▶ **Work instructions**: What lines in the records below mention "portHeld"? List them all.

Stored data
/-- CRC_U_CTRL, and CRC_U_CFG of a claimed unit (R542). -/
def State.crcWrite (s : State) (p : Path) (a : Nat) (w : Word) : Option State :=
  match arrayIx a (Reg.CRC_U_CTRL 0) 4 0x40 with
  | some u =>
    let u := Fin.ofNat 4 u
    some (s.pick [execCrcUnitEnable p u s, execCrcUnitDisable p u s] (Fld.CRC_U_CTRL_OP.get w))
  | none =>
    match arrayIx a (Reg.CRC_U_CFG 0) 4 0x40 with
    | some u => if s.flag (Reg.CRC_U_STATUS u) Fld.CRC_U_STATUS_CLAIMED then some (s.accFlag p a .owner) else none
    | none => none

/-- EXP_ZLS_CTRL and EXP_UNIT_CTRL (R119, R152). -/
def State.expWrite (s : State) (p : Path) (a : Nat) (w : Word) : Option State :=
  if a = Reg.EXP_ZLS_CTRL then some (s.zlsCtrl w)
  else if a = Reg.EXP_UNIT_CTRL then some (s.unitCtrl p w)
  else none

/-- VER_ENG_CTRL (R214). -/
def State.verWrite (s : State) (p : Path) (a : Nat) (w : Word) : Option State :=
  if a = Reg.VER_ENG_CTRL then
    let e := Fin.ofNat 64 (Fld.VER_ENG_CTRL_ENGINE.get w)
    some (s.pick [execVerEngOut p e s, execVerEngReturn e s] (Fld.VER_ENG_CTRL_CMD.get w))
  else none

/-- BM_CTRL and BM_BEAM_CMD (R239, R243, R245). -/
def State.bmWrite (s : State) (p : Path) (a : Nat) (w : Word) : Option State :=
  if a = Reg.BM_CTRL then
    if bmCtrlMany w then some (s.accFlag p a .refused)
    else if Fld.BM_CTRL_EDIT_OPEN.get w = 1 then some (s.after (execEditOpen p w s))
    else if Fld.BM_CTRL_EDIT_COMMIT.get w = 1 then some (s.after (execEditCommit p w s))
    else if Fld.BM_CTRL_EDIT_CANCEL.get w = 1 then some (s.after (execEditCancel p w s))
    else some s
  else if a = Reg.BM_BEAM_CMD then some (s.after (execBeamCmd p w s))
  else none

/-- A write of HP_CFG that clears PORT_EN of a port which a captured swath uses (R321). -/
def State.portHeld (s : State) (w : Word) : Bool :=
  let off := (List.range 6).filter fun p =>
    bit (s.fld Reg.HP_CFG Fld.HP_CFG_PORT_EN) p && !bit (Fld.HP_CFG_PORT_EN.get w) p
  s.gy.swaths.any fun x => x.ports.any fun p => off.contains p

/-- HP_CFG, HP_SB_CMD, HP_WAVE_CTRL and HP_PORT_CTRL (R320, R321, R325). -/
def State.hpWrite (s : State) (p : Path) (a : Nat) (w : Word) : Option State :=
  if a = Reg.HP_CFG then
    if ¬ s.locked ∧ s.portHeld w then some (s.accFlag p a .refused)
    else some (s.fieldWrite p a w).portEnables
  else if a = Reg.HP_SB_CMD then
    some (s.pick [execSbIdentityReread w s, execSbNozzleCheck w s, execSbTelemetryPoll w s] (Fld.HP_SB_CMD_OP.get w))
  else if a = Reg.HP_WAVE_CTRL then some (s.pick [execWaveCommit p w s] (Fld.HP_WAVE_CTRL_COMMIT.get w))
  else (arrayIx a (Reg.HP_PORT_CTRL 0) 6 0x100).map fun n =>
    s.pick [execHpPortRestart p (Fin.ofNat 6 n) s] (Fld.HP_PORT_CTRL_RESTART.get w)

/-- MP_AX_CTRL (R462). -/
def State.axisCmd (s : State) (p : Path) (x : Fin 6) (w : Word) : State :=
  s.pick [execAxisStart p x (Fin.ofNat 1024 (Fld.MP_AX_CTRL_MOVE.get w)) s, execAxisStop x s, execAxisHome p x s,
    execAxisEnable x s, execAxisDisable x s, execAxisClear x s] (Fld.MP_AX_CTRL_CMD.get w)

▶ **Exercise result**:
def State.portHeld (s : State) (w : Word) : Bool :=
    if ¬ s.locked ∧ s.portHeld w then some (s.accFlag p a .refused)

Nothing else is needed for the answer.